As noted above, your assignment output should consist of a report and a spreadsheet workbook. Imagine that the reader of your report is a busy executive with only a basic understanding of statistics. Your report should therefore be of professional appearance and be able to be fully understood without reference to the workbook. I.e. paste relevant charts into the report; __do not__ paste the full descriptive statistics table into the report but rather use an abridged table and/or discussion; __do not__ show the __computation__ of the confidence intervals and p-values in the report but do __state__ and __interpret__ them.

Remember the suggested word count is 700-1000 words but this is a guide only: if you accomplish everything required above with less, that is fine; ideally don’t go much over 1000 – this would indicate you are not being concise enough.

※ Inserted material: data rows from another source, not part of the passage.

/-- The module regains its path to the root (R333). -/
def State.rejoinFabric (s : State) (p : Nat) : State :=
  if s.rd .chp_fab_state 0 = 3 then
    ((s.wr .chp_fab_state 0 2).chpEvent p 6).report { src := 0x31, objKind := 4, obj := p, detail := 6 }
  else s

/-- Whether the ring link `j` lies on this module's path to the root. -/
def State.onPath (s : State) (j : Nat) : Bool :=
  !s.bit .chp_fab_root 0 && (if s.ringPos ≤ s.fab.cut then decide (j < s.ringPos) else decide (s.ringPos ≤ j))

/-! ## Links going up and down (R320) -/

/-- What a link-down decision of a port does to the fabric: in a ring the failed link becomes the cut where the cut is up;
while the cut is down a link on the path to the root isolates the module (R336, R337). `cutUp` says that the cut is up
again for a module that does not stand at it. -/
def State.ringLinkLost (s : State) (p : Nat) (cutUp : Bool) : State :=
  let j := s.linkAt p
  if j = s.fab.cut then s.wrBit .chp_ring_status_cut_down 0 true
  else if s.bit .chp_ring_status_cut_down 0 = false ∨ cutUp then s.adoptCut j (1 - p)
  else if s.onPath j then s.isolate p
  else s

/-- In a tree, or on a subtree port, the port leads nowhere until its neighbour is restored; the loss of the UP port isolates
the module (R337). -/
def State.treeLinkLost (s : State) (p : Nat) : State :=
  let up := s.role p == 1
  let s1 := if s.role p = 5 then s else s.setRoute p 0 0 0
  if up then s1.isolate p else s1

/-- A port whose link is one of the ring. -/
def State.isRingPort (s : State) (p : Nat) : Bool := s.bit .chp_fab_ring 0 && p ≤ 1 && s.fab.ring != []

/-- The link-down decision of a port (R320, R337): its queues are lost and counted, and the fabric follows. -/
def State.takeLinkDown (s : State) (p : Nat) (cutUp : Bool) : State :=
  if s.linkUp p = false then s
  else
    let s1 := (((s.wrBit .chp_status_link_up p false).wrBit .chp_status_hello_ok p false).sat .chp_status_link_dn_cnt p)
    let s2 := ((s1.emptyQueues p).chpEvent p 1).report { src := 0x30, objKind := 4, obj := p }
    let s3 := if s2.isRingPort p then s2.ringLinkLost p cutUp else s2.treeLinkLost p
    s3.showPtpRoles

/-- A port declares its link up and sends HELLO (R320, R321); at the cut, the failed link becomes the standby link (R336). -/
def State.takeLinkUp (s : State) (p : Nat) : State :=
  let s1 := ((s.wrBit .chp_status_link_up p true).chpEvent p 0).report { src := 0x30, objKind := 4, obj := p, detail := 1 }
  let s2 := if s1.isRingPort p ∧ s1.linkAt p = s1.fab.cut then s1.wrBit .chp_ring_status_cut_down 0 false else s1
  (s2.sendHello p).showPtpRoles

/-! ## Restoration (R333) -/

/-- What enumeration records of the neighbour of a port: its UID, its address, the port's role and range. -/
def State.remember (s : State) (p nAddr role lo hi : Nat) : State :=
  s.modPort p (fun x => { x with known := some (s.rd .chp_neigh_uid_uid p, nAddr, role, lo, hi) })

/-- A restored neighbour: the event, and COMPLETE again from the root (R333, R338). -/
def State.restored (s : State) (p : Nat) : State :=
  ((s.chpEvent p 6).report { src := 0x31, objKind := 4, obj := p, detail := 6 }).rootAnnounce.showPtpRoles

/-- A neighbour known from enumeration is back (R333): a child that announces its old address or 0 is DOWN again, in the second
case with an ASSIGN of its old address; the parent is UP again and the module leaves ISOLATED; in a ring the cut decides the
roles. -/
def State.restore (s : State) (p nAddr old role lo hi : Nat) : State :=
  let s1 := if s.isRingPort p then s.setRingRoutes else s.setRoute p role lo hi
  let assign (s : State) : State :=
    if role = 2 ∧ nAddr = 0 then
      s.sendOn p 2 (.enumAssign s.fab.epoch old (s.rd .chp_fab_count_depth 0 + 1) (bit01 (s.isRingPort p)))
    else s
  if role = 1 then (if nAddr = old then (s1.rejoinFabric p).restored p else s)
  else if nAddr = old ∨ nAddr = 0 then
    let s2 := assign s1
    (if s2.role p = 1 then s2.rejoinFabric p else s2).restored p
  else s

/-- What the first HELLO after link-up does in an enumerated module (R333): the recorded neighbour is restored; another one is
BLOCKED; a port with no record learns a child that names this module's epoch. A module left without an address beyond 2,000 blocks its
port to a neighbour that has blocked its own (R331). -/
def State.meet (s : State) (p uid nAddr nRole epoch blockHi : Nat) : State :=
  if s.addr = 0 ∧ s.rd .chp_fab_state 0 = 1 ∧ nRole = 4 ∧ epoch = s.fab.epoch then s.blockPort p
  else if s.addr = 0 ∨ s.rd .chp_fab_state 0 < 2 then s
  else match (s.port p).known with
    | some (u, old, role, lo, hi) => if u = uid then s.restore p nAddr old role lo hi else s.blockPort p
    | none =>
      if nRole = 1 ∧ epoch = s.fab.epoch ∧ s.addr < nAddr then
        (((s.setRoute p 2 nAddr blockHi).remember p nAddr 2 nAddr blockHi).modFab (fun f => { f with
          blockHi := max f.blockHi blockHi })).restored p
      else if nRole = 4 ∧ epoch = s.fab.epoch ∧ s.role p = 0 then s.blockPort p
      else if s.role p = 0 then s.blockPort p
      else s

/-! ## Exploration (R329, R330, R335) -/

/-- The ports in the order in which this module explores them: ascending, its UP port left out; in a ring the subtree ports
first and the onward ring port last (R330, R335). -/
def State.exploreOrder (s : State) : List Nat :=
  let ring := s.bit .chp_fab_ring 0
  let up := if s.bit .chp_fab_root 0 then none else some s.fab.parentPort
  (if ring then [2, 3, s.onwardPort] else [0, 1, 2, 3]).filter (fun p => decide (up ≠ some p))

/-- Whether the neighbour of a port closes the ring: this is the last ring module's onward port and the root's CP1 is there. -/
def State.closesRing (s : State) (p : Nat) : Bool :=
  s.bit .chp_fab_ring 0 && p == s.onwardPort && s.rd .chp_neigh_addr p == 1 && s.rd .chp_neigh_port p == 1
    && !s.bit .chp_fab_root 0

/-- The REPORT entry of this module (R332). -/
def State.ownEntry (s : State) (standby : Bool) : TopoEntry :=
  { addr := s.addr
    parent := s.fab.parentAddr
    uid := Config.uid
    ports := s.fab.parentPort + 4 * (if s.bit .chp_fab_root 0 then 0 else s.rd .chp_neigh_port s.fab.parentPort)
      + 16 * bit01 (s.bit .chp_fab_ring 0) + 32 * bit01 standby
    blockHi := s.fab.blockHi }

/-- An entry taken into the topology table, in address order. -/
def insertTopo (e : TopoEntry) : List TopoEntry → List TopoEntry
  | [] => [e]
  | x :: l => if e.addr < x.addr then e :: x :: l else if e.addr = x.addr then e :: l else x :: insertTopo e l

/-- The ring list that the root's topology gives (R335): the ring modules in address order, where the last one closes the
ring and there are two or more. -/
def ringOf (topo : List TopoEntry) : List (Nat × Nat) :=
  let l := topo.filter (fun t => t.ports.testBit 4)
  if l.any (fun t => t.ports.testBit 5) ∧ 2 ≤ l.length then l.map (fun t => (t.addr, t.blockHi)) else []

/-- The root's part of COMPLETE (R329, R331, R335): once every REPORT has come, the ring list is made, or refused above 48
ring modules, COMPLETE is broadcast and ENUMERATE completes. -/
def State.tryComplete (s : State) : State :=
  match s.fab.explore with
  | some x =>
    if s.bit .chp_fab_root 0 ∧ x.waiting = false ∧ x.port = none ∧ s.fab.topo.length = s.fab.blockHi then
      let ring := ringOf s.fab.topo
      let tooMany := 48 < ring.length
      let used := if tooMany then [] else ring
      let s1 := s.modFab (fun f => { f with ring := used, cut := used.length - 1, explore := none })
      let s2 := ((s1.wrBit .chp_fab_topo 0 (used != [])).wrBit .chp_fab_ring 0 (used != [])).wr .chp_ring_status_size 0
        used.length
      let s3 := if used = [] then s2 else
        ((s2.wrBit .chp_ring_status_cut_down 0 false).showCut).setRingRoutes
      let s4 := if tooMany then s3.blockPort 1 else s3
      let s5 := ((s4.wr .chp_fab_state 0 2).wr .chp_fab_count_count 0 s.fab.blockHi).wrBit .chp_fab_trunc 0 x.trunc
      let s6 := s5.announceDepths.showPtpRoles
      match x.owner with
      | some o => s6.finish o { status := if tooMany then .invalidField else .ok }
      | none => s6
    else s
  | none => s

/-- The end of this module's exploration: its block is known; the root waits for the REPORTs, any other module answers DONE
and sends its REPORT. -/
def State.endExplore (s : State) (x : Explore) (standby : Bool) : State :=
  let s1 := s.modFab (fun f => { f with blockHi := x.nextAddr - 1, explore := some { x with port := none } })
  if s1.bit .chp_fab_root 0 then
    (s1.modFab (fun f => { f with topo := insertTopo (s1.ownEntry false) f.topo })).tryComplete
  else
    let s2 := s1.modFab (fun f => { f with explore := none })
    let s3 := s2.sendOn s2.fab.parentPort 2 (.enumDone s2.fab.epoch s2.fab.blockHi x.trunc)
    s3.send 2 1 (.enumReport s3.fab.epoch (s3.ownEntry standby))

/-- Exploration goes on over the ports of `l`: a port whose link is down is skipped, a neighbour already enumerated is BLOCKED
or closes the ring, an address above 2,000 is not given, and else ASSIGN is sent and the port is being explored. -/
def State.exploreFrom (s : State) (x : Explore) (standby : Bool) : List Nat → State
  | [] => s.endExplore x standby
  | p :: l =>
    if s.portReady p = false then s.exploreFrom x standby l
    else if (s.port p).nEpoch = s.fab.epoch ∧ s.rd .chp_neigh_addr p ≠ 0 then
      if s.closesRing p then (s.setRoute p 3 0 0).exploreFrom x true l
      else (s.blockPort p).exploreFrom x standby l
    else if 2000 < x.nextAddr then (s.blockPort p).exploreFrom { x with trunc := true } standby l
    else
      (s.modFab (fun f => { f with explore := some { x with
          port := some p, busySeen := false, since := s.loop.frames } })).sendOn p 2
        (.enumAssign s.fab.epoch x.nextAddr (s.rd .chp_fab_count_depth 0 + 1)
          (bit01 (s.bit .chp_fab_ring 0 && p == s.onwardPort)))

/-- Exploration goes on after port `p`. -/
def State.exploreAfter (s : State) (x : Explore) (p : Nat) : State :=
  s.exploreFrom x false ((s.exploreOrder.dropWhile (fun q => q != p)).drop 1)

/-- What a new epoch clears in a module (R329): its address, every port role and range, what it knew of its neighbours, and
an enumeration of its own. -/
def State.clearFabric (s : State) (epoch : Nat) : State :=
  let s0 := match s.fab.explore with
    | some x => match x.owner with
      | some o => s.finish o { status := .internal }
      | none => s
    | none => s
  let s1 := (List.range 4).foldl (fun s p => (s.setRoute p 0 0 0).modPort p (fun x => { x with known := none })) s0
  let s2 := s1.modFab (fun f => { f with
    epoch := epoch, depths := [], topo := [], ring := [], cut := 0, explore := none, parentPort := 0, parentAddr := 0
    blockHi := 0 })
  let s3 := (((s2.wr .chp_fab_addr 0 0).wr .chp_fab_root 0 0).wr .chp_fab_topo 0 0).wr .chp_fab_state 0 1
  let s4 := (((s3.wr .chp_fab_ring 0 0).wr .chp_fab_trunc 0 0).wr .chp_fab_count_count 0 0).wr .chp_fab_count_depth 0 0
  ((((s4.wr .chp_ring_cut_a 0 0).wr .chp_ring_cut_b 0 0).wr .chp_ring_status_size 0 0).wr
    .chp_ring_status_cut_down 0 0).showPtpRoles

/-- BUSY sent again to the parent every 0.5 ms, 488 frames, while this module explores its subtree (R330). -/
def State.busyWork (s : State) : State :=
  match s.fab.explore with
  | some x =>
    if s.bit .chp_fab_root 0 ∨ s.loop.frames < x.busyAt + 488 then s
    else (s.modFab (fun f => { f with explore := some { x with busyAt := s.loop.frames } })).sendOn s.fab.parentPort 2
      (.enumBusy s.fab.epoch)
  | none => s

/-- CLEAR flooded on every port that is up but `except` (R329). -/
def State.floodClear (s : State) (epoch : Nat) (except : Option Nat) : State :=
  (List.range 4).foldl (fun s p =>
    if s.portReady p ∧ except ≠ some p then s.sendOn p 2 (.enumClear epoch) else s) s

end Sys2Proof.Machine
end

Finally, I have attached some collated feedback I provided to students last year. You may like to refer to this to see what I am hoping to see in your report.

**General:**

· Check that you included everything that was asked for in the report (not just the workbook). If you missed out computing or discussing e.g. the p-values I couldnt give you marks for those!

**Data description univariate**

· Things I looked for were

· A brief introduction to the variables: what do the quantities mean?

· Use of descriptive statistics to describe the main features of the data e.g. IQR, CV, mean, median, quartiles, standard deviation (together with empirical rule or Chebyshev theorem)

· A little discussion about outliers that were interesting or were removed

· Histograms, polygons, boxplots and/or normal probability plots and discussion of the data distribution shape

· If there was no observation in a data set for a country it should not be treated as zero. Also be suspicious of zeros that do appear in the raw data set they might have ended up there in place of no observation.

· Be careful with units state what the units of the variables are and keep using those units for things like mean, standard deviation etc. E.g. cereal yield is in tonnes per capita, not percentage.

· Left skewed or negatively skewed data has a peak near the top of the distribution and a long lower tail.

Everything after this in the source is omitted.